The Supreme Court’s Decision:
In its decision, the Supreme Court based its analysis on the provisions of Section 85A and the Income Tax Regulations (Determination of Market Value), 2006 (the “Regulations”). The Court ruled that the burden of proof with respect to whether the agreed transfer price and Cost Plus Agreement were consistent with acceptable market conditions lay with Contira and not with the ITA, and that Contira had not met its burden of proof. Moreover, the Supreme Court accepted the ruling of the District Court that, pursuant to the Ordinance, the cost of stock option allocations is, in essence, an integral part of the cost of the Services provided to the Parent Company and must therefore be included in the cost plus pricing mechanism.
In addition, the Supreme Court ruled in the appeal that since the pricing under the Cost Plus Agreement was not at “arm’s length”, the tax assessor has the authority to tax the transaction according to the median rate of the acceptable interquartile range in accordance with Section 2(c) of the Regulations. Consequently, the Supreme Court ruled that Contira would be taxed on a profit rate of 9.1% of its cost basis, which shall include all costs related to employee option allocations.
Conclusion:
- With respect to whether intercompany agreements are on arm’s length terms, the burden of proof lies with the taxpayer. Therefore, in appropriate circumstances, the pricing of an intercompany transaction should be reflected in a services agreement supported by a relevant market study.
- Option allocation expenses must be included in the cost basis with respect to the relevant intercompany agreement.

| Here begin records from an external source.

/-- The level whose compute phase an early write of a party waits for: that of an exchange which reads the range (21 R205), but for the copies
that the party has posted behind its own held accesses, which are to read it (R210), or that of an earlier write of the same party to it
which waits (R208), among those of `ok`. -/
def waitLevel (s : State) (l party key n : Nat) (ok : Staged → Bool) : Option Level :=
  (s.sourceLevelBut l key n (fun c => c.held && c.party == party)).or
    ((s.staged.find? (fun e => earlyWaits l party e && ok e && overlaps e.key e.bytes.length key n)).bind (·.deferred))
/-- The same for a write of the running continuation; tile: an earlier one that a station holds overlaps it. -/
def ownLevel (s : State) (key n : Nat) : Option Level := s.waitLevel s.q.k.lnum s.q.k.party key n (fun _ => true)
def ownHeld (s : State) (key n : Nat) : Bool := (s.ownLevel key n).isSome

/-- A store accepted to a level and unit that waits there for the compute phase of another level, or, tile, for its replay. -/
def stageLate (s : State) (t : Target) (lv : Level) (u : Nat) (nib : Option Bool) (bs : List Byte) (late : Level) : State :=
  let s := s.stage t lv u bs
  { s with staged := s.staged.dropLast ++ (s.staged.getLast?.map (fun e => { e with deferred := some late, nib := nib })).toList }

/-- An early write that waits for a level's compute phase (21 R205): only its issuer observes it until then. -/
def waitAt (s : State) (t : Target) (lv : Level) (nib : Option Bool) (bs : List Byte) : State :=
  (s.shadow t.key bs.length).stageLate t .tile 0 nib bs lv

/-- TS as R56 orders it: deterministic mode by distance from SSCGRP, normal mode unsigned. Lower is first. -/
def tsOrder (det : Bool) (ssc ts : Word) : Nat :=
  if det then (2 ^ 24 - 1 - (bits ssc 23 0 + 2 ^ 24 - bits ts 63 40) % 2 ^ 24) * 2 ^ 40 + bits ts 39 0 else ts.toNat

/-- Its issuer's home group (37 R348 field 1). -/
def homeGroupOf (place : Nat) : Nat := place / 64 % 1024

/-- Field 2 of the commit key of a staged store: its TS against SSCGRP of its home group (05 R56). -/
def tsKey (s : State) (l : Nat) (e : Staged) : Nat :=
  tsOrder (s.launchAt l).det (s.barOf l .group (homeGroupOf e.place)).count e.ts

/-- Whether a staged store comes before another in commit order (37 R348); `ts`: field 2. -/
def stagedBefore (ts : Staged → Nat) (a b : Staged) : Bool :=
  if a.place ≠ b.place then decide (a.place < b.place)
  else if ts a ≠ ts b then decide (ts a < ts b) else decide (a.seqNo ≤ b.seqNo)

/-- Insertion in commit order. -/
def insertStaged (ts : Staged → Nat) (e : Staged) : List Staged → List Staged
  | [] => [e]
  | x :: r => if stagedBefore ts x e then x :: insertStaged ts e r else e :: x :: r
def sortStaged (ts : Staged → Nat) (xs : List Staged) : List Staged := xs.foldl (fun acc e => insertStaged ts e acc) []

/-- The address that the first staged store of a byte names, as the address of that store (37 R351). -/
def firstStore (xs : List Staged) (key : Nat) : Word :=
  match xs.find? (fun e => decide (e.key ≤ key) && decide (key < e.key + e.bytes.length)) with
  | some e => e.addr
  | none => 0

def minWord (xs : List Word) : Option Word := (xs.map (·.toNat)).min?.map (BitVec.ofNat 64)

/-- The keys that two ranges share. -/
def shared (k n k' n' : Nat) : List Nat := range (max k k') (min (k + n) (k' + n') - max k k')

/-- Addresses of STCONF events: every byte that stores of different parties overlap in (37 R349, R351). -/
def conflicts (xs : List Staged) : List Word :=
  xs.flatMap (fun a => xs.flatMap (fun b =>
    if a.party ≠ b.party then (shared a.key a.bytes.length b.key b.bytes.length).map (firstStore xs) else []))

/-- Addresses of ORDDEP events: bytes where an early write of another party fell in the same superstep (21 R204). -/
def earlyMeets (xs : List Staged) (early : List Early) (lv : Level) (u : Nat) (count : Word) : List Word :=
  xs.flatMap (fun a => early.flatMap (fun b =>
    if b.lnum = a.lnum ∧ b.lv = lv ∧ b.unit = u ∧ b.count = count ∧ b.party ≠ a.party
    then (shared a.key a.bytes.length b.key b.len).map (firstStore xs) else []))

/-- The bytes that a store leaves: its own, or a half of its byte with the other half as it stands. -/
def bytesOver (s : State) (nib : Option Bool) (key : Nat) (bs : List Byte) : List Byte :=
  match nib with
  | none => bs
  | some _ => ((range key bs.length).zip bs).map (fun p => nibOver nib p.2 (look s.mem p.1))

/-- Apply stores in their order. -/
def applyStaged (s : State) (xs : List Staged) : State :=
  xs.foldl (fun s e => (s.poke e.key (s.bytesOver e.nib e.key e.bytes)).touch e.key e.bytes.length) s
/-- What the open exchanges outside the stores' units read is kept before they are applied (21 R205). -/
def noteStaged (s : State) (xs : List Staged) : State := xs.foldl (fun s e => s.noteBefore e.lnum e.grp e.lv e.key e.bytes.length) s

/-- One byte of a staged store, with the store's place in commit order. -/
def oneByte (e : Staged) (i : Nat) : Staged := { e with key := e.key + i, bytes := (e.bytes.drop i).take 1 }

/-- The level of an open exchange, wider than a store's own, that reads a byte (39 R357). -/
def readAbove (reads : List (Level × Nat × Nat × Nat)) (lv : Level) (key : Nat) : Option Level :=
  reads.findSome? (fun r => if decide (lv.num < r.1.num) && overlaps r.2.1 r.2.2.1 key 1 then some r.1 else none)

/-- A store's part that takes effect now, and the bytes of it that an open exchange reads, each with that exchange's level (39 R357). -/
def splitStaged (reads : List (Level × Nat × Nat × Nat)) (e : Staged) : List Staged × List Staged :=
  if reads.all (fun r => !(decide (e.lv.num < r.1.num) && overlaps r.2.1 r.2.2.1 e.key e.bytes.length)) then ([e], [])
  else
    let bs := (List.range e.bytes.length).map (oneByte e)
    (bs.filter (fun b => (readAbove reads e.lv b.key).isNone),
     (bs.filter (fun b => (readAbove reads e.lv b.key).isSome)).map (fun b => { b with deferred := readAbove reads e.lv b.key }))

/-- Stores of a launch in commit order take effect at one moment, but for the bytes that an open exchange reads. The stores' conflicts
and the deferral set DETSTAT (37 R349, 39 R357); `met`: an ORDDEP event that the commit finds (21 R204). -/
def commitSorted (s : State) (l : Nat) (all : List Staged) (met : Option Word) : State :=
  let reads := s.openReads l
  let now := all.flatMap (fun e => (splitStaged reads e).1)
  let later := all.flatMap (fun e => (splitStaged reads e).2)
  let s := (s.noteStaged now).applyStaged now
  let s := { s with staged := s.staged ++ later }
  let s := match minWord (conflicts all) with
    | some a => s.detEvent l false a
    | none => s
  let s := match met with
    | some a => s.detEvent l true a
    | none => s
  match later.head? with
  | some e => s.detEvent l true e.addr
  | none => s

/-- Commit the staged stores of a launch at one barrier (21 R204), with the deferral of 39 R357. -/
def commit (s : State) (l : Nat) (lv : Level) (u : Nat) : State :=
  let due (e : Staged) : Bool := e.lnum == l && e.lv == lv && e.unit == u && e.deferred.isNone
  let all := sortStaged (s.tsKey l) (s.staged.filter due)
  let met := (earlyMeets all s.early lv u (s.barAt l lv u).count).head?
  { s with staged := s.staged.filter (fun e => !due e) }.commitSorted l all met

/-- An early write that has waited for an exchange is performed, or waits for the next one that reads its range (21 R205). -/
def performWaiting (s : State) (e : Staged) : State :=
  match s.waitLevel e.lnum e.party e.key e.bytes.length (fun x => !stationKeeps x) with
  | some lv => { s with staged := s.staged ++ [{ e with deferred := some lv }] }
  | none => s.earlyWrite e.lnum e.party e.grp e.key (s.bytesOver e.nib e.key e.bytes) 0 e.addr

/-- What waited for an exchange, its compute phase having begun: the deferred stores commit (39 R357), and then the early writes, kept
at level tile, are performed (21 R205). -/
def commitDeferred (s : State) (l : Nat) (lv : Level) (u : Nat) : State :=
  let mine (e : Staged) : Bool := e.lnum == l && e.deferred == some lv && unitOf lv e.grp == u
  let due := sortStaged (s.tsKey l) ((s.staged.filter (fun e => mine e && e.lv != .tile)).map (fun e => { e with deferred := none }))
  let waiting := s.staged.filter (fun e => mine e && e.lv == .tile)
  waiting.foldl performWaiting ({ s with staged := s.staged.filter (fun e => !mine e) }.commitSorted l due none)

/-- An early write of an engine, whose commands are of a level's exchange: that exchange reads it, and those open outside the level the bytes
as they were (21 R205). -/
def engineEarly (s : State) (l party grp : Nat) (lv : Level) (key : Nat) (bs : List Byte) (addr : Word) : State :=
  ((s.noteBefore l grp lv key bs.length).earlyWrite l party grp key bs 0 addr).forgetBefore l lv (unitOf lv grp) key bs.length

/-! ## Storing -/

/-- The bytes that a store of n bytes writes at its target: of a lens element, its container's (07 R66). -/
def storeLen (t : Target) (desc : Lane) (n : Nat) : Nat := if t.lens = 0 then n else (dWidth desc + 7) / 8

/-- An element's container with a code in it: a nibble with its neighbour, or whole bytes (07 R66, R78). -/
def elementBytes (s : State) (t : Target) (w c : Nat) : List Byte :=
  if w = 4 then
    let old := (s.signalByte t.key).toNat
    [BitVec.ofNat 8 (if t.bit % 8 = 0 then old / 16 * 16 + c % 16 else c % 16 * 16 + old % 16)]
  else leBytes (w / 8) c

/-- The half of its byte that a store to a 4-bit element writes: of a container of w bits at a target. -/
def nibAt (t : Target) (w : Nat) : Option Bool := if t.lens ≠ 0 ∧ w = 4 then some (decide (t.bit % 8 ≠ 0)) else none
/-- The same with the bindings in force. -/
def nibOf (s : State) (t : Target) : Option Bool := nibAt t (dWidth (s.lensOf t.lens))

/-- The stream's counter and key (15 R164). -/
def rngCtr (s : State) : Nat := ((List.range 4).map (fun i => (s.csr (0x050 + i)).toNat % 2 ^ 32 * 2 ^ (32 * i))).sum
def rngKey (s : State) : Word := BitVec.ofNat 64 ((s.csr 0x055).toNat % 2 ^ 32 * 2 ^ 32 + (s.csr 0x054).toNat % 2 ^ 32)
def setRngCtr (s : State) (c : Nat) : State :=
  (List.range 4).foldl (fun s i => s.setCsr (0x050 + i) (BitVec.ofNat 64 (c / 2 ^ (32 * i) % 2 ^ 32))) s

/-- A scalar store through a lens: the bytes that it stores, with its flags set and the random block drawn (07 R75-R78). -/
def lensEncode (s : State) (t : Target) (v : Lane) : List Byte × State :=
  let desc := s.lensOf t.lens
  let drawn := dRnd desc == 1
  let q := if drawn then some (philoxWord s.rngKey s.rngCtr 0 / 2 ^ 16) else none
  let r := encode32 desc (s.scaleByte desc (s.lsclOf t.lens) s.tile t.bit) q v
  let s := s.addFlags r.2
  let s := if drawn then s.setRngCtr (s.rngCtr + 1) else s
  (s.elementBytes t (dWidth desc) r.1, s)
def lensStore (s : State) (t : Target) (v : Lane) : State :=
  let r := s.lensEncode t v
  r.2.earlyOwn t.key r.1 0 t.addr

/-- st(a, n, v) at a checked target of a plain store (23 R215, R216). -/
def storeAt (s : State) (t : Target) (n v : Nat) : State :=
  match t.path with
  | .register off => devWriteN s (0x0E0000000000 + off) n v
  | .device => (s.poke t.key (leBytes n v)).touch t.key n
  | .staged lv u => s.stage t lv u (leBytes n v)
  | .now => if t.lens ≠ 0 then s.lensStore t (BitVec.ofNat 32 v) else s.earlyOwn t.key (leBytes n v) 0 t.addr

/-- A signal store at a checked target (23 R218): an early-path write, on an uncached page too (21 R202, 37 R350). -/
def signalAt (s : State) (t : Target) (n v : Nat) : State :=
  match t.path with
  | .register off => devWriteN s (0x0E0000000000 + off) n v
  | _ => s.earlyOwn t.key (leBytes n v) 1 t.addr

/-! ## Accesses held at a station (19 R198) -/

/-- A fault of this continuation waits at a station, its trap not yet taken: every younger access of it that reaches a station is held. -/
def faultHeld (s : State) : Bool := decide (s.q.k.handled < s.q.k.heldAcc.length)
/-- A station holds accesses of this continuation, until its RFE (35 R335). -/
def replayDue (s : State) : Bool := !s.q.k.heldAcc.isEmpty
/-- An early write or a message of a party is issued and not performed (21 R202, R205, R213). -/
def unperformed (s : State) (l party : Nat) : Bool :=
  s.staged.any (earlyWaits l party) || s.msgs.any (fun m => m.sender == party && m.lnum == l)
  || s.queued.any (fun m => m.sender == party && m.lnum == l)
/-- The same but for what a station holds, which counts as accepted (35 R342). -/
def underWay (s : State) (l party : Nat) : Bool :=
  s.staged.any (fun e => earlyWaits l party e && !stationKeeps e) || s.msgs.any (fun m => m.sender == party && m.lnum == l)
  || s.queued.any (fun m => m.sender == party && m.lnum == l)
/-- An access of this continuation is not performed: a station holds it, or an early write or a message is still under way. -/
def stationHeld (s : State) : Bool := s.replayDue || s.unperformed s.q.k.lnum s.q.k.party

/-- An access joins those that a station holds, with the fault that it found, if any. -/
def keepHeld (s : State) (h : HeldAcc) (f : Option Fail) : State :=
  let k := s.q.k
  let s := match f with
    | some f => s.noteCause s.die f.code
    | none => s
  s.setK { k with heldAcc := k.heldAcc ++ [h],
                  -- an access of a handler joins those that wait for its RFE
                  handled := if f.isNone ∧ !s.faultHeld then k.handled + 1 else k.handled,
                  fault := match k.fault, f with
                    | none, some f => some (BitVec.ofNat 8 f.code, f.addr)
                    | x, _ => x }

/-- A store of the running continuation is held at a station: it takes its place in program order (37 R348), and where its target is known
the continuation's own loads find it there: an early write's its signal loads too (21 R208), a staged store's none but plain ones (R203). -/
def holdStore (s : State) (kind : HeldKind) (a : Word) (nib : Option Bool) (bs : List Byte) (t : Option Target) (again : Bool) (f : Option Fail) : State :=
  let k := s.q.k
  let h : HeldAcc := { addr := a, bytes := bs, nib := nib, kind := kind, at_ := if again then none else t.map (fun t => { t with lens := 0 }),
                       no := k.storeNo, ep := s.epoch }
  let s := s.keepHeld h f
  let passed := s.setK { s.q.k with storeNo := k.storeNo + 1 }
  match t with
  | none => passed
  | some t =>
    match t.path with
    | .now => s.waitAt t .tile nib bs
    | .staged lv u => s.stageLate t lv u nib bs .tile
    | _ => passed

/-- A store that a station holds has bytes of a range of addresses, its target not known (19 R198). -/
def heldOver (s : State) (ok : HeldKind → Bool) (a n : Nat) : Bool := (range a n).any (fun x => (s.heldByte ok x).isSome)

/-- A store of the running continuation to raw SRAM of its own tile (`nib`: one half of a byte), performed at once (03 R29), waiting as R205 asks, or held with an
earlier one of its own that a station holds (R208). -/
def putOwn (s : State) (key : Nat) (nib : Option Bool) (bs : List Byte) (addr : Word) : State :=
  let t : Target := ⟨key, .now, 0, 0, addr⟩
  match s.ownLevel key bs.length with
  | none => s.earlyOwn key bs 0 addr
  | some .tile => s.holdStore .store addr nib bs (some t) false none
  | some lv => s.waitAt t lv nib bs
def ownStore (s : State) (off : Nat) (bs : List Byte) (addr : Word) : State := s.putOwn (tileKey s.tile off) none bs addr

- Since the cost of options granted pursuant to the capital gains route of Section 102 of the Ordinance is not a deductible expense, as a consequence of the Contira ruling, such expense in effect becomes part of the taxable income of the Israeli R&D company for purposes of determining corporate tax liability (as the Israeli R&D company is reimbursed for such expense by the Parent Company under the intercompany agreement, without the ability to deduct the expense) with the result that the tax liability of the Israeli R&D company with respect to employee option grants is calculated based on option cost plus the applicable markup (instead of only the markup).